## WHAT TO WORK ON:
In the entries below, find the line with "def encoderCmf : Nat := 0x78" and the line with "end (log 1). -/". Print those two and everything between them exactly, and nothing else.

## INFORMATION SUPPLIED:
-- ==== Sys2Proof/Syntax.lean ====
section
/-! DEFINITION. The nine commands of spec/30_encoding.md R62, with the operands R63 gives them. -/

namespace Sys2Proof

/-- A compression-level hint: `levelCode ∈ {0,1,2,3}` for none, fast, balanced, best (spec/42_header_codec.md R130). -/
inductive Level where
  | none
  | fast
  | balanced
  | best
  deriving DecidableEq, Repr

/-- One command. Operand widths are those of R63, so every term is a command that some legal command word spells. -/
inductive Instr where
  /-- ADLER_INIT: start a new checksum (R101). -/
  | adlerInit
  /-- ADLER_SEED seed: resume a checksum (R102). -/
  | adlerSeed (seed : Word)
  /-- ADLER_UPDATE0: absorb no byte, reduce (R104). -/
  | adlerUpdate0
  /-- ADLER_UPDATE1 b0 (R104). -/
  | adlerUpdate1 (b0 : Byte)
  /-- ADLER_UPDATE2 b0, b1 (R104). -/
  | adlerUpdate2 (b0 b1 : Byte)
  /-- ADLER_UPDATE3 b0, b1, b2 (R104). -/
  | adlerUpdate3 (b0 b1 b2 : Byte)
  /-- ADLER_UPDATE4 b0, b1, b2, b3 (R104). -/
  | adlerUpdate4 (b0 b1 b2 b3 : Byte)
  /-- HDR_ENCODE level: produce a ZLIB header (R130). -/
  | hdrEncode (level : Level)
  /-- HDR_DECODE cmf, flg: validate a ZLIB header (R135). -/
  | hdrDecode (cmf flg : Byte)
  deriving DecidableEq, Repr

/-- The mnemonics of the nine rows of spec/opcode_table.json. -/
inductive Mnemonic where
  | adlerInit
  | adlerSeed
  | adlerUpdate0
  | adlerUpdate1
  | adlerUpdate2
  | adlerUpdate3
  | adlerUpdate4
  | hdrEncode
  | hdrDecode
  deriving DecidableEq, Repr

end Sys2Proof
end

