-- ==== Sys2Proof/Machine/Ops.lean ====
section
/-! DEFINITION. The named operations the commands are made of: writing the registers, ending a command with or without an error (the
shared `raise` of spec/00_scope.md R11), the byte step and the reduction of the checksum engine, the check digit of the header codec,
the reset operation, and the outputs the host reads. -/

namespace Sys2Proof.Machine

/-! ## Ending a command -/

/-- A command that reaches its end without `raise` performs `STATUS <- 0x00` (R11). -/
def State.complete (s : State) : State := { s with status := 0x00 }

/-- `raise E(info)`: `STATUS <- info ‖ code(E)`; every write made before it is kept, and nothing else happens: no trap, no vector, no
saved state (R11; spec/60_exceptions.md R204). -/
def State.raise (kind : StatusKind) (info : BitVec 4) (s : State) : State :=
  { s with status := statusWord info kind }

/-- IllegalCommand: `STATUS <- 0x0F` and nothing else (spec/60_exceptions.md R203). -/
def State.illegalCommand (s : State) : State := s.raise .illegalCommand 0

/-! ## The checksum engine -/

/-- `S1 <- t1`, `S2 <- t2`, each a natural that fits the register (R10; spec/10_state.md R22). -/
def State.setSums (t1 t2 : Nat) (s : State) : State :=
  { s with s1 := BitVec.ofNat 32 t1, s2 := BitVec.ofNat 32 t2 }

/-- The byte step on unbounded naturals: `step(t1, t2, b) = (t1 + b, t2 + t1 + b)` (spec/40_adler32.md R103). -/
def byteStep (t : Nat × Nat) (b : Byte) : Nat × Nat :=
  (t.1 + b.toNat, t.2 + t.1 + b.toNat)

/-- The byte step over a sequence of bytes in stream order (R104). -/
def absorbSums (t : Nat × Nat) (bytes : Bytes) : Nat × Nat :=
  bytes.foldl byteStep t

/-- ADLER_UPDATEn's whole effect: absorb the bytes, reduce both sums once at the end, STATUS OK (R104). -/
def State.absorb (bytes : Bytes) (s : State) : State :=
  let t := absorbSums (s.s1.toNat, s.s2.toNat) bytes
  (s.setSums (t.1 % Config.modAdler) (t.2 % Config.modAdler)).complete

/-! ## The header codec -/

/-- `HDR_OUT <- h`. -/
def State.setHdrOut (h : HeaderWord) (s : State) : State := { s with hdrOut := h }

/-- `HDR_IN <- h`. -/
def State.setHdrIn (h : HeaderWord) (s : State) : State := { s with hdrIn := h }

/-- The encoder's CMF constant (spec/42_header_codec.md R131). -/
def encoderCmf : Nat := 0x78

/-- The check digit in closed form: `(31 - ((cmf << 8 | f0) mod 31)) mod 31` (R132). -/
def checkDigit (cmf f0 : Nat) : Nat :=
  (Config.modHdr - ((cmf <<< 8) ||| f0) % Config.modHdr) % Config.modHdr

/-- The header value HDR_ENCODE produces: `(cmf << 8) | f0 | check` with `f0 = level << 6` (R130). -/
def encodedHeader (level : Level) : HeaderWord :=
  let f0 := level.code.toNat <<< 6
  BitVec.ofNat 16 ((encoderCmf <<< 8) ||| f0 ||| checkDigit encoderCmf f0)

/-- The checks of HDR_DECODE in the source's order; the first that fails decides the status (R135 to R139). -/
def State.validateHeader (cmf flg : Byte) (s : State) : State :=
  if cmfMethod cmf ≠ 8 then s.raise .invalidCompressionMethod (cmfMethod cmf)
  else if 7 < (cmfWindow cmf).toNat then s.raise .invalidWindowSize (cmfWindow cmf)
  else if (be16 cmf flg).toNat % Config.modHdr ≠ 0 then s.raise .invalidHeaderChecksum 0
  else if flgDict flg ≠ 0 then s.raise .presetDictionaryRequired 0
  else s.complete

/-! ## Reset -/

/-- The reset operation (spec/70_reset_and_hazards.md R230): every register at its reset value. What the host drives next is the
host's and stays. -/
def State.resetRegisters (s : State) : State :=
  { s with s1 := 1, s2 := 0, hdrOut := 0x0000, hdrIn := 0x0000, status := 0x00 }

/-! ## Ports -/

/-- `VALUE = (S2[15:0] << 16) | S1[15:0]`, a view with no storage (spec/10_state.md R23). -/
def State.value (s : State) : Word :=
  ((s.s2.extractLsb' 0 16).setWidth 32 <<< 16) ||| (s.s1.extractLsb' 0 16).setWidth 32

/-- What the host drives now; nothing where its schedule is at its end (log 1). -/
def State.port (s : State) : PortSample := s.inputs.headD .idle

/-- `cmd_ready`: 0 while `rst` is asserted (spec/70_reset_and_hazards.md R231), else 1, since the block "is always ready for the next
command between commands" (spec/60_exceptions.md R216). DEDUCED, safe (log 2). -/
def State.cmdReady (s : State) : Bool := !s.port.rst

/-- The output ports of R31. -/
structure OutputPorts where
  cmdReady : Bool
  value : Word
  hdrOut : HeaderWord
  hdrIn : HeaderWord
  status : BitVec 8
  s1 : BitVec 16
  s2 : BitVec 16
  deriving DecidableEq, Repr

/-- What the host reads between commands: a function of the state, so a read changes nothing (spec/20_memory.md R44, R46). -/
def State.outputs (s : State) : OutputPorts where
  cmdReady := s.cmdReady
  value := s.value
  hdrOut := s.hdrOut
  hdrIn := s.hdrIn
  status := s.status
  s1 := s.s1.extractLsb' 0 16
  s2 := s.s2.extractLsb' 0 16

end Sys2Proof.Machine
end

## WRITTEN RESPONSE:
def encoderCmf : Nat := 0x78

/-- The check digit in closed form: `(31 - ((cmf << 8 | f0) mod 31)) mod 31` (R132). -/
def checkDigit (cmf f0 : Nat) : Nat :=
  (Config.modHdr - ((cmf <<< 8) ||| f0) % Config.modHdr) % Config.modHdr

/-- The header value HDR_ENCODE produces: `(cmf << 8) | f0 | check` with `f0 = level << 6` (R130). -/
def encodedHeader (level : Level) : HeaderWord :=
  let f0 := level.code.toNat <<< 6
  BitVec.ofNat 16 ((encoderCmf <<< 8) ||| f0 ||| checkDigit encoderCmf f0)

/-- The checks of HDR_DECODE in the source's order; the first that fails decides the status (R135 to R139). -/
def State.validateHeader (cmf flg : Byte) (s : State) : State :=
  if cmfMethod cmf ≠ 8 then s.raise .invalidCompressionMethod (cmfMethod cmf)
  else if 7 < (cmfWindow cmf).toNat then s.raise .invalidWindowSize (cmfWindow cmf)
  else if (be16 cmf flg).toNat % Config.modHdr ≠ 0 then s.raise .invalidHeaderChecksum 0
  else if flgDict flg ≠ 0 then s.raise .presetDictionaryRequired 0
  else s.complete

/-! ## Reset -/

/-- The reset operation (spec/70_reset_and_hazards.md R230): every register at its reset value. What the host drives next is the
host's and stays. -/
def State.resetRegisters (s : State) : State :=
  { s with s1 := 1, s2 := 0, hdrOut := 0x0000, hdrIn := 0x0000, status := 0x00 }

/-! ## Ports -/

/-- `VALUE = (S2[15:0] << 16) | S1[15:0]`, a view with no storage (spec/10_state.md R23). -/
def State.value (s : State) : Word :=
  ((s.s2.extractLsb' 0 16).setWidth 32 <<< 16) ||| (s.s1.extractLsb' 0 16).setWidth 32

/-- What the host drives now; nothing where its schedule is at its end (log 1). -/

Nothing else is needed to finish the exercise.